The Windows "firewall" blocks big scary ICMP packets by default.


----------



## bsdlight (Nov 29, 2012)

Good Morning SirDice,
     I found my mistake..
     I was right.....
     A big mistake done by me...
     After setting every thing right...
     I done a very big mistake
     For testing NATD and DNSMASQ ..............
     I issued command ping http://www.microsoft.com.........
     That was very big mistake in my life...
     I played with this command for almost two days....
     And when I ping http://www.irfca.org....... (My local hobby site)....
     I found every thing is working well.............

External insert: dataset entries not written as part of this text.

/-- The expiry frees a slot whose entry expires. -/
theorem State.expireOnly_frees {c : Claim} (mem : c ∈ s.spl.claims) (own : s.isOwnEntry k c = true) (expired : c.expiredAt s.now = true) :
    s.expireOnly.1.slotState k = .free := by
  have gone : (s.spl.claims.filter (·.expiredAt s.now)).any (s.isOwnEntry k) = true :=
    List.any_eq_true.mpr ⟨c, List.mem_filter.mpr ⟨mem, expired⟩, own⟩
  rw [State.slotState, s.expireOnly_slot k, if_pos gone]

/-- The expiry leaves a slot as it is or makes it FREE. -/
theorem State.expireOnly_state (k : SlotNo) : s.expireOnly.1.slotState k = .free ∨ s.expireOnly.1.slotState k = s.slotState k := by
  rw [State.slotState, s.expireOnly_slot k]
  split
  · exact .inl rfl
  · exact .inr rfl

theorem State.mem_expireOnly {c : Claim} : c ∈ s.expireOnly.1.spl.claims ↔ c ∈ s.spl.claims ∧ later c.endTime s.tmu.lineTime = true := by
  obtain ⟨-, -, -, claims⟩ := s.expireOnly_spl
  rw [claims, List.mem_filter, Claim.expiredAt, reached, Bool.not_not]
  rfl

end Expiry

end Sys2Proof.Machine
end

section
/-! PROOFS. Own starts that are reached, the expiry of entries, and a time step at the planner (R151, R157, R160, R161,
R169). -/

namespace Sys2Proof.Machine

section Due

variable {s v t : State} {k j : SlotNo} {own c : Claim}

/-- A slot's claim is withdrawn by the step (R160, R169). -/
theorem State.ownStartDue_iff : s.ownStartDue k = true ↔
    (s.slotState k).unsettled = true ∧ ∃ c, s.ownEntry? k = some c ∧ later c.start s.tmu.lineTime = false := by
  rw [State.ownStartDue, Bool.and_eq_true, Option.any_eq_true]
  refine and_congr_right fun _ => exists_congr fun c => and_congr_right fun _ => ?_
  exact reached_iff

theorem State.sameSlot.ownEntry? (same : s.sameSlot t k) : t.ownEntry? k = s.ownEntry? k := by
  have entries := same.entries
  rw [State.ownEntries, State.ownEntries] at entries
  rw [State.ownEntry?, State.ownEntry?, ← List.head?_filter, ← List.head?_filter, entries]

theorem State.sameSlot.ownStartDue (same : s.sameSlot t k) (tmu : t.tmu = s.tmu) : t.ownStartDue k = s.ownStartDue k := by
  rw [State.ownStartDue, State.ownStartDue, same.state, same.ownEntry?, State.now, State.now, tmu]

theorem State.stepWithdraw_leaves (s : State) (other : k ≠ j) : s.leavesSlot (s.stepWithdraw j) k := by
  unfold State.stepWithdraw
  split
  · exact s.withdrawOnly_leaves other
  · exact .refl s k

/-- The first reaction to a step removes a due slot's own entries, and no others. -/
theorem State.mem_stepWithdraw :
    c ∈ (s.stepWithdraw k).spl.claims ↔ c ∈ s.spl.claims ∧ ¬(s.ownStartDue k = true ∧ s.isOwnEntry k c = true) := by
  rw [State.stepWithdraw]
  split
  · rename_i due
    rw [s.withdrawOnly_claims k, List.mem_filter, due, Bool.not_eq_true', ← Bool.not_eq_true]
    exact and_congr_right fun _ => not_congr (and_iff_right rfl).symm
  · rename_i notDue
    exact (and_iff_left fun both => notDue both.1).symm

/-- The state of a step once the due claims are withdrawn (R169). -/
def State.dueWithdrawn (s : State) : State := (s.stepWithdraw 0).stepWithdraw 1

theorem State.dueWithdrawn_clock (s : State) : s.dueWithdrawn.tmu = s.tmu ∧ s.dueWithdrawn.config = s.config
    ∧ s.dueWithdrawn.stationNo = s.stationNo := by
  simp [State.dueWithdrawn]

/-- A slot is treated in a state that has it as before, and left by what follows. -/
theorem State.dueWithdrawn_from (s : State) (k : SlotNo) : ∃ v : State, s.leavesSlot v k ∧ v.tmu = s.tmu ∧ v.config = s.config
    ∧ (v.stepWithdraw k).leavesSlot s.dueWithdrawn k := by
  match k with
  | 0 => exact ⟨s, .refl s 0, rfl, rfl, State.stepWithdraw_leaves _ (by decide)⟩
  | 1 => exact ⟨s.stepWithdraw 0, s.stepWithdraw_leaves (by decide), by simp, by simp, .refl _ 1⟩

/-- The entries that remain once the due claims are withdrawn. -/
theorem State.mem_dueWithdrawn : c ∈ s.dueWithdrawn.spl.claims ↔
    c ∈ s.spl.claims ∧ ∀ k, s.ownStartDue k = true → s.isOwnEntry k c = false := by
  have first := s.stepWithdraw_leaves (k := 1) (j := 0) (by decide)
  have tmu : (s.stepWithdraw 0).tmu = s.tmu := by simp
  rw [State.dueWithdrawn, State.mem_stepWithdraw, State.mem_stepWithdraw, first.same.ownStartDue tmu,
    State.isOwnEntry_congr first.same.stationNo, and_assoc]
  refine and_congr_right fun _ => ⟨fun ⟨zero, one⟩ k due => ?_, fun all => ⟨fun both => ?_, fun both => ?_⟩⟩
  · match k with
    | 0 => exact Bool.eq_false_iff.mpr fun own => zero ⟨due, own⟩
    | 1 => exact Bool.eq_false_iff.mpr fun own => one ⟨due, own⟩
  · exact Bool.false_ne_true ((all 0 both.1).symm.trans both.2)
  · exact Bool.false_ne_true ((all 1 both.1).symm.trans both.2)

/-- A slot whose claim is not due is left. -/
theorem State.dueWithdrawn_leaves (notDue : s.ownStartDue k = false) : s.leavesSlot s.dueWithdrawn k := by
  obtain ⟨v, before, tmu, -, after⟩ := s.dueWithdrawn_from k
  have same : v.stepWithdraw k = v := if_neg (by rw [before.same.ownStartDue tmu, notDue]; nofun)
  rw [same] at after
  exact before.trans after

/-- The planner's whole answer to a step in RUN (R169). -/
theorem State.plannerStep_eq (run : s.svp.station = .run) : s.plannerStep = s.dueWithdrawn.expireOnly.1.replan :=
  if_pos (decide_eq_true run)

end Due

/-! The slots after a step. -/

section Step

variable {s : State} {k : SlotNo} {own c : Claim} (pumps : PumpsAgree s)

/-- The entry of a slot is its only one. -/
theorem State.ownEntry?_of_own (pumps : PumpsAgree s) (mem : c ∈ s.spl.claims) (isOwn : s.isOwnEntry k c = true) :
    s.ownEntry? k = some c := by
  have isSome : (s.ownEntry? k).isSome = true := List.find?_isSome.mpr ⟨c, mem, isOwn⟩
  obtain ⟨d, entry⟩ := Option.isSome_iff_exists.mp isSome
  have one := (State.ownEntries_of_pumps pumps entry).1
  have memOwn : c ∈ s.ownEntries k := List.mem_filter.mpr ⟨mem, isOwn⟩
  rw [one, List.mem_singleton] at memOwn
  rw [entry, memOwn]

/-- A claim that is due is withdrawn by the step (R169). -/
theorem State.plannerStep_withdraws (queue : QueueOrdered s) (unsettled : (s.slotState k).unsettled = true)
    (entry : s.ownEntry? k = some own) (reached : later own.start s.tmu.lineTime = false) :
    s.claimWithdrawn s.dueWithdrawn.expireOnly.1.replan k own := by
  obtain ⟨v, before, tmu, config, after⟩ := s.dueWithdrawn_from k
  have due : v.ownStartDue k = true :=
    (before.same.ownStartDue tmu).trans (State.ownStartDue_iff.mpr ⟨unsettled, own, entry, reached⟩)
  rw [show v.stepWithdraw k = v.withdrawOnly k from if_pos due] at after
  have counts : v.spl.slots[k].withdrawals = s.spl.slots[k].withdrawals := congrArg Slot.withdrawals before.same.slot
  have slot := v.withdrawOnly_slot k
  rw [counts] at slot
  have none_ : s.dueWithdrawn.ownEntries k = [] := after.same.entries.trans (v.withdrawOnly_entries k)
  have expiry : s.dueWithdrawn.leavesSlot s.dueWithdrawn.expireOnly.1 k :=
    State.expireOnly_leaves _ fun c mem isOwn => absurd isOwn (List.filter_eq_nil_iff.mp none_ c mem)
  refine State.claimWithdrawn_of queue entry reached before tmu config (fun ninth => ?_) fun few => ?_
  · rw [if_pos ninth] at slot
    have left := after.trans expiry
    refine left.trans (State.replan_leaves _ ?_)
    rw [left.same.state, State.slotState, slot]
    rfl
  · rw [if_neg (not_le.mpr few)] at slot
    have waits : ((v.withdrawOnly k).slotState k).isWaiting = true := congrArg (fun x : Slot => x.state.isWaiting) slot
    obtain ⟨tmuThen, configThen, -⟩ := s.dueWithdrawn_clock
    have clock : s.dueWithdrawn.tmu = (v.withdrawOnly k).tmu ∧ s.dueWithdrawn.config = (v.withdrawOnly k).config := by
      have sameTmu : (v.withdrawOnly k).tmu = v.tmu := by simp
      have sameConfig : (v.withdrawOnly k).config = v.config := by simp
      rw [sameTmu, sameConfig, tmu, config]
      exact ⟨tmuThen, configThen⟩
    exact (((State.planOutcome.refl waits (v.withdrawOnly_entries k)).leaves after clock.1 clock.2).leaves expiry
      (by simp) (by simp)).replan

include pumps in
/-- An own entry that expires frees its slot (R151). -/
theorem State.expiry_frees {u : State} (same : s.leavesSlot u k) (tmu : u.tmu = s.tmu) (entry : s.ownEntry? k = some own)
    (ended : later own.endTime s.tmu.lineTime = false) : u.expireOnly.1.replan.slotState k = .free := by
  have mem : own ∈ u.spl.claims := same.same.mem (State.ownEntries_of_pumps pumps entry).1
  have isOwn : u.isOwnEntry k own = true := by
    rw [State.isOwnEntry_congr same.same.stationNo]
    exact List.find?_some entry
  have free := u.expireOnly_frees mem isOwn (reached_iff.mpr (by rw [State.now, tmu]; exact ended))
  rw [(State.replan_leaves _ (by rw [free]; rfl)).same.state, free]

include pumps in
/-- A slot whose entry is neither due nor ended is left by the step. -/
theorem State.plannerStep_stays (notDue : s.ownStartDue k = false) (entry : s.ownEntry? k = some own)
    (ahead : later own.endTime s.tmu.lineTime = true) : s.leavesSlot s.dueWithdrawn.expireOnly.1.replan k := by
  obtain ⟨one, settled⟩ := State.ownEntries_of_pumps pumps entry
  have same := State.dueWithdrawn_leaves notDue
  obtain ⟨tmu, -, -⟩ := s.dueWithdrawn_clock
  have expiry : s.dueWithdrawn.leavesSlot s.dueWithdrawn.expireOnly.1 k := by
    refine State.expireOnly_leaves _ fun c mem isOwn => ?_
    have memOwn : c ∈ s.dueWithdrawn.ownEntries k := List.mem_filter.mpr ⟨mem, isOwn⟩
    rw [same.same.entries, one, List.mem_singleton] at memOwn
    rw [memOwn, Claim.expiredAt, Machine.reached, State.now, tmu, ahead]
    rfl
  have left := same.trans expiry
  exact left.trans (State.replan_leaves _ (by rw [left.same.state]; exact settled))

/-- A FREE slot stays so. -/
theorem State.plannerStep_free (free : s.slotState k = .free) : s.dueWithdrawn.expireOnly.1.replan.slotState k = .free := by
  have notDue : s.ownStartDue k = false := by rw [State.ownStartDue, free]; rfl
  have same := State.dueWithdrawn_leaves notDue
  have expired : s.dueWithdrawn.expireOnly.1.slotState k = .free := by
    rcases s.dueWithdrawn.expireOnly_state k with freed | kept
    · exact freed
    · rw [kept, same.same.state, free]
  rw [(State.replan_leaves _ (by rw [expired]; rfl)).same.state, expired]

include pumps in
/-- A slot that waits is planned again. -/
theorem State.plannerStep_plans_again {why : WaitReason} (waiting : s.slotState k = .waiting why) :
    (s.dueWithdrawn.expireOnly.1.replan.slotState k).planned := by
  have notDue : s.ownStartDue k = false := by rw [State.ownStartDue, waiting]; rfl
  have same := State.dueWithdrawn_leaves notDue
  have none_ : s.dueWithdrawn.ownEntries k = [] := same.same.entries.trans (pumps.none k (by rw [waiting]; rfl))
  have expiry : s.dueWithdrawn.leavesSlot s.dueWithdrawn.expireOnly.1 k :=
    State.expireOnly_leaves _ fun c mem isOwn => absurd isOwn (List.filter_eq_nil_iff.mp none_ c mem)
  exact (State.replan_slot _ k (by rw [(same.trans expiry).same.state, waiting]; rfl)).1

end Step
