-- ==== Sys2Proof/Certificates/Slice0/Obligations.lean ====
section
/-! DEFINITION. The statements for the provers. Each docstring names the rules of spec/ it formalises. In the statements about
`exec`, pc already holds `a + 2` (40_step_cycle.md R107), so "pc unchanged" is `pc = a + 2` after the Step. -/

open Sys2Proof Sys2Proof.Machine

/-! ### Encoding and decoding (30_encoding.md) -/

/-- R81 to R84: decoding the word of an instruction gives it back, with every operand at every value, and so does decoding
its two bytes in front of any others. Every term of Instr is well formed, so there is no premise. That an ignored
nibble may hold any value is the spec's own decision D20 (log entry 12). -/
def Obligations.DecodeOfEncode : Prop :=
  ∀ i : Instr, decodeWord (encode i) = .ok i ∧
    ∀ rest, decode (bytesOfWord (encode i) ++ rest) = .ok (i, rest)

/-- R81 to R84: a word that decodes is the encoding of what it decodes to, so the decoder drops no bit, ignored nibbles
included. Ignored nibbles: the spec's own decision D20 (log entry 12). -/
def Obligations.EncodeOfDecode : Prop :=
  ∀ (w : Word) (i : Instr), decodeWord w = .ok i → encode i = w

/-- R85, and the mask and match columns of R84: a row that selects a word is the row of the instruction the word decodes
to, the row of a decoded instruction selects its word, and no two of the 34 rows select one word. R85 is derived by
the spec from R84. -/
def Obligations.DecoderFollowsTheOpcodeMap : Prop :=
  opcodeTable.length = 34 ∧
  (∀ (w : Word) (r : OpcodeRow), r ∈ opcodeTable → r.selects w = true →
    ∃ i, decodeWord w = .ok i ∧ rowOf i = r) ∧
  (∀ (w : Word) (i : Instr), decodeWord w = .ok i → rowOf i ∈ opcodeTable ∧ (rowOf i).selects w = true) ∧
  (∀ (w : Word) (r q : OpcodeRow), r ∈ opcodeTable → q ∈ opcodeTable →
    r.selects w = true → q.selects w = true → r = q)

/-- R87, without its counts: which words decode to nothing. R87 is derived by the spec from R83, R84 and R86. -/
def Obligations.UnmatchedWordsAreThoseOfTheMap : Prop :=
  ∀ w : Word, decodeWord w = .error (.unmatched w) ↔
    (fieldClass w = 0x0 ∧ ¬ (fieldY w = 0xE ∧ fieldN w = 0x0) ∧ ¬ (fieldY w = 0xE ∧ fieldN w = 0xE)) ∨
    (fieldClass w = 0x8 ∧ fieldN w ∈ [0x8#4, 0x9#4, 0xA#4, 0xB#4, 0xC#4, 0xD#4, 0xF#4]) ∨
    (fieldClass w = 0xE ∧ ¬ (fieldY w = 0x9 ∧ fieldN w = 0xE) ∧ ¬ (fieldY w = 0xA ∧ fieldN w = 0x1)) ∨
    (fieldClass w = 0xF ∧ (fieldY w, fieldN w) ∉
      [(0x0#4, 0x7#4), (0x0#4, 0xA#4), (0x1#4, 0x5#4), (0x1#4, 0x8#4), (0x1#4, 0xE#4), (0x2#4, 0x9#4),
        (0x3#4, 0x3#4), (0x5#4, 0x5#4), (0x6#4, 0x5#4)])

/-- R84: a few words written out from the pattern column decode to the instruction they stand for. The first word has a
nonzero ignored nibble (decision D20). -/
def Obligations.SampleWordsDecode : Prop :=
  decodeWord 0b0000010111100000 = .ok (.cls 5) ∧
  decodeWord 0b0001001100000000 = .ok (.jp 0x300) ∧
  decodeWord 0b1000001101000101 = .ok (.sub 3 4) ∧
  decodeWord 0b1101001000110101 = .ok (.drw 2 3 5) ∧
  decodeWord 0b1010000100100011 = .ok (.ldI 0x123) ∧
  decodeWord 0b1111010000001010 = .ok (.ldVxK 4) ∧
  decodeWord 0b1111001001010101 = .ok (.ldMemVx 2)
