-- ==== Sys2Proof/Laws/Memory.lean ====
section
/-! SUPPORT. Memory: a read after a write, and that every memory operation keeps the canonical form. -/

namespace Sys2Proof.Machine

variable (font : Vector Byte Config.fontSize)

theorem Memory.read_insert (m : Memory) (a a' : Nat) (b : Byte) :
    Memory.read font (Memory.insert m a b) a' = if a' = a then b else Memory.read font m a' := by
  induction m with
  | nil => simp [Memory.insert, Memory.read, eq_comm]
  | cons c rest ih =>
    obtain ⟨k, v⟩ := c
    unfold Memory.insert
    split
    · by_cases h : a = a' <;> simp [Memory.read, h, eq_comm]
    · split
      · rename_i h; subst h
        by_cases h : k = a'
        · simp [Memory.read, h]
        · simp [Memory.read, h, Ne.symm h]
      · rename_i h
        simp only [Memory.read, ih]
        by_cases h1 : k = a'
        · subst h1; simp [h]
        · simp [h1]

theorem Memory.read_erase (m : Memory) (a a' : Nat) :
    Memory.read font (Memory.erase m a) a' = if a' = a then Memory.unlisted font a else Memory.read font m a' := by
  induction m with
  | nil => by_cases h : a' = a <;> simp [Memory.erase, Memory.read, h]
  | cons c rest ih =>
    obtain ⟨k, v⟩ := c
    unfold Memory.erase
    split
    · rename_i h; subst h
      rw [ih]
      by_cases h : a' = k
      · simp [h]
      · simp [Memory.read, h, Ne.symm h]
    · rename_i h
      simp only [Memory.read, ih]
      by_cases h1 : k = a'
      · subst h1; simp [h]
      · simp [h1]

/-- A read after a write of one byte: the byte written there, and every other address as before. -/
theorem Memory.read_write (m : Memory) (a a' : Nat) (b : Byte) (h : a < Config.memSize) :
    Memory.read font (Memory.write font m a b) a' = if a' = a then b else Memory.read font m a' := by
  unfold Memory.write
  rw [if_pos h]
  split
  · rename_i hb; rw [Memory.read_erase]; simp [hb]
  · exact Memory.read_insert font m a a' b

/-- A read after a write of a range in memory: the byte written there inside the range, and every other address as before. -/
theorem Memory.read_writeBytes (m : Memory) (a a' : Nat) (bs : List Byte) (h : a + bs.length ≤ Config.memSize) :
    Memory.read font (Memory.writeBytes font m a bs) a' =
      if a ≤ a' then bs.getD (a' - a) (Memory.read font m a') else Memory.read font m a' := by
  induction bs generalizing m a with
  | nil => simp [Memory.writeBytes]
  | cons b rest ih =>
    simp only [List.length_cons] at h
    rw [Memory.writeBytes, ih _ _ (by omega), Memory.read_write font m a a' b (by omega)]
    by_cases h1 : a' = a
    · simp [h1]
    · by_cases h2 : a + 1 ≤ a'
      · obtain ⟨d, hd⟩ : ∃ d, a' - a = d + 1 := ⟨a' - a - 1, by omega⟩
        have h3 : a' - (a + 1) = d := by omega
        have h4 : a ≤ a' := by omega
        simp [h1, h2, h4, hd, h3]
      · have h4 : ¬ a ≤ a' := by omega
        simp [h1, h2, h4]

theorem Memory.mem_insert {m : Memory} {a : Nat} {b : Byte} {c : Host.Cell} (h : c ∈ Memory.insert m a b) :
    c = (a, b) ∨ c ∈ m := by
  induction m with
  | nil => simpa [Memory.insert] using h
  | cons d rest ih =>
    obtain ⟨k, v⟩ := d
    unfold Memory.insert at h
    split at h
    · simpa using h
    · split at h
      · rcases List.mem_cons.1 h with h | h
        · exact Or.inl h
        · exact Or.inr (List.mem_cons_of_mem _ h)
      · rcases List.mem_cons.1 h with h | h
        · exact Or.inr (by simp [h])
        · exact (ih h).imp id (List.mem_cons_of_mem _)

theorem Memory.mem_erase {m : Memory} {a : Nat} {c : Host.Cell} (h : c ∈ Memory.erase m a) : c ∈ m := by
  induction m with
  | nil => simp [Memory.erase] at h
  | cons d rest ih =>
    obtain ⟨k, v⟩ := d
    unfold Memory.erase at h
    split at h
    · exact List.mem_cons_of_mem _ (ih h)
    · rcases List.mem_cons.1 h with h | h
      · simp [h]
      · exact List.mem_cons_of_mem _ (ih h)

theorem Memory.pairwise_insert {m : Memory} (a : Nat) (b : Byte)
    (h : List.Pairwise (fun p q => p.1 < q.1) m) :
    List.Pairwise (fun p q => p.1 < q.1) (Memory.insert m a b) := by
  induction m with
  | nil => simp [Memory.insert]
  | cons d rest ih =>
    obtain ⟨k, v⟩ := d
    obtain ⟨hk, hr⟩ := List.pairwise_cons.1 h
    unfold Memory.insert
    split
    · rename_i h1
      refine List.pairwise_cons.2 ⟨fun c hc => ?_, h⟩
      rcases List.mem_cons.1 hc with rfl | hc
      · exact h1
      · exact lt_trans h1 (hk c hc)
    · split
      · rename_i h1 h2
        subst h2
        exact List.pairwise_cons.2 ⟨hk, hr⟩
      · rename_i h1 h2
        refine List.pairwise_cons.2 ⟨fun c hc => ?_, ih hr⟩
        rcases Memory.mem_insert hc with rfl | hc
        · show k < a
          omega
        · exact hk c hc

theorem Memory.pairwise_erase {m : Memory} (a : Nat) (h : List.Pairwise (fun p q => p.1 < q.1) m) :
    List.Pairwise (fun p q => p.1 < q.1) (Memory.erase m a) := by
  induction m with
  | nil => simp [Memory.erase]
  | cons d rest ih =>
    obtain ⟨k, v⟩ := d
    obtain ⟨hk, hr⟩ := List.pairwise_cons.1 h
    unfold Memory.erase
    split
    · exact ih hr
    · exact List.pairwise_cons.2 ⟨fun c hc => hk c (Memory.mem_erase hc), ih hr⟩

/-- A write keeps the canonical form. -/
theorem Memory.wf_write {m : Memory} (a : Nat) (b : Byte) (h : Memory.wf font m) :
    Memory.wf font (Memory.write font m a b) := by
  obtain ⟨hp, hc⟩ := h
  unfold Memory.write
  split
  · rename_i ha
    split
    · exact ⟨Memory.pairwise_erase a hp, fun c hm => hc c (Memory.mem_erase hm)⟩
    · rename_i hb
      refine ⟨Memory.pairwise_insert a b hp, fun c hm => ?_⟩
      rcases Memory.mem_insert hm with rfl | hm
      · exact ⟨ha, hb⟩
      · exact hc c hm
  · exact ⟨hp, hc⟩

/-- A write of a range keeps the canonical form. -/
theorem Memory.wf_writeBytes {m : Memory} (a : Nat) (bs : List Byte) (h : Memory.wf font m) :
    Memory.wf font (Memory.writeBytes font m a bs) := by
  induction bs generalizing m a with
  | nil => exact h
  | cons b rest ih => exact ih (a + 1) (Memory.wf_write font a b h)

/-- Two canonical memories that read the same at every address are the same list. -/
theorem Memory.wf_ext {m m' : Memory} (h : Memory.wf font m) (h' : Memory.wf font m')
    (hr : ∀ a, Memory.read font m a = Memory.read font m' a) : m = m' := by
  induction m generalizing m' with
  | nil =>
    cases m' with
    | nil => rfl
    | cons c rest =>
      obtain ⟨k, v⟩ := c
      have := hr k
      simp only [Memory.read, if_true] at this
      exact absurd this.symm (h'.2 (k, v) (by simp)).2
  | cons c rest ih =>
    obtain ⟨k, v⟩ := c
    have before : ∀ (l : Memory) (a : Nat), (∀ c ∈ l, a < c.1) → Memory.read font l a = Memory.unlisted font a := by
      intro l a hl
      induction l with
      | nil => rfl
      | cons d r ihl =>
        have h1 := hl d (by simp)
        simp only [Memory.read]
        rw [if_neg (by omega), ihl fun c hc => hl c (by simp [hc])]
    obtain ⟨hk, hp⟩ := List.pairwise_cons.1 h.1
    have hv := (h.2 (k, v) (by simp)).2
    cases m' with
    | nil =>
      have := hr k
      simp only [Memory.read, if_true] at this
      exact absurd this hv
    | cons c' rest' =>
      obtain ⟨k', v'⟩ := c'
      obtain ⟨hk', hp'⟩ := List.pairwise_cons.1 h'.1
      have hv' := (h'.2 (k', v') (by simp)).2
      have e : k = k' := by
        rcases lt_trichotomy k k' with hlt | heq | hgt
        · have := hr k
          rw [before ((k', v') :: rest') k (by
            intro c hc
            rcases List.mem_cons.1 hc with rfl | hc
            · exact hlt
            · exact lt_trans hlt (hk' c hc))] at this
          simp only [Memory.read, if_true] at this
          exact absurd this hv
        · exact heq
        · have := hr k'
          rw [before ((k, v) :: rest) k' (by
            intro c hc
            rcases List.mem_cons.1 hc with rfl | hc
            · exact hgt
            · exact lt_trans hgt (hk c hc))] at this
          simp only [Memory.read, if_true] at this
          exact absurd this.symm hv'
      subst e
      have e2 : v = v' := by simpa [Memory.read] using hr k
      subst e2
      congr 1
      refine ih ⟨hp, fun c hc => h.2 c (by simp [hc])⟩ ⟨hp', fun c hc => h'.2 c (by simp [hc])⟩ fun a => ?_
      by_cases ha : k = a
      · subst ha
        rw [before rest k fun c hc => hk c hc, before rest' k fun c hc => hk' c hc]
      · simpa [Memory.read, ha] using hr a

/-- The memory after reset is canonical. -/
theorem State.wf_reset (p : Config.Params) : Memory.wf (State.resetWith p).params.fontData (State.resetWith p).mem :=
  ⟨List.Pairwise.nil, by simp [State.resetWith]⟩

/-- What a range write does to each byte of the machine's memory. -/
theorem State.readByte_writeBytes (s : State) (a a' : Nat) (bs : List Byte) (h : a + bs.length ≤ Config.memSize) :
    (s.writeBytes a bs).readByte a' = if a ≤ a' then bs.getD (a' - a) (s.readByte a') else s.readByte a' :=
  Memory.read_writeBytes s.params.fontData s.mem a a' bs h

/-- A state with the same memory and parameters reads the same. -/
theorem State.readByte_congr {s t : State} (h : t.mem = s.mem) (hp : t.params = s.params) (a : Nat) :
    t.readByte a = s.readByte a := by
  unfold State.readByte; rw [h, hp]

@[simp] theorem State.length_readBytes (s : State) (a n : Nat) : (s.readBytes a n).length = n := by
  simp [State.readBytes]

@[simp] theorem State.getElem_readBytes (s : State) (a n k : Nat) (h : k < (s.readBytes a n).length) :
    (s.readBytes a n)[k] = s.readByte (a + k) := by
  simp [State.readBytes]

@[simp] theorem State.getElem?_readBytes (s : State) (a n k : Nat) :
    (s.readBytes a n)[k]? = if k < n then some (s.readByte (a + k)) else none := by
  by_cases h : k < n <;> simp [State.readBytes, h]

end Sys2Proof.Machine
end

     (THANKS A LOT GURUJI)...........


----------



## bsdlight (Nov 29, 2012)

Resp wblock...............
 "The Windows "firewall" blocks big scary ICMP packets by default.
Reply With Quote" 

You are very riggt...
If Windows blocks ping.. 
Then how we can expect reply from http://WWW.MICROSOFT.COM ????????????????
Thanks


----------



## bsdlight (Nov 29, 2012)

Respected all Freenas Users.......

    Brothers good news for you from little brother..
    I am successfully using FreeNas (Or Nas4Free) as internet gateway...
    I am creating very detailed documentation on this point..
    Kindly wait for 1 more day...
    I will post details how I done this...

    Thanks Brothers..


----------



## DutchDaemon (Nov 30, 2012)

I think it's a good time to read your signup email/PM now.


----------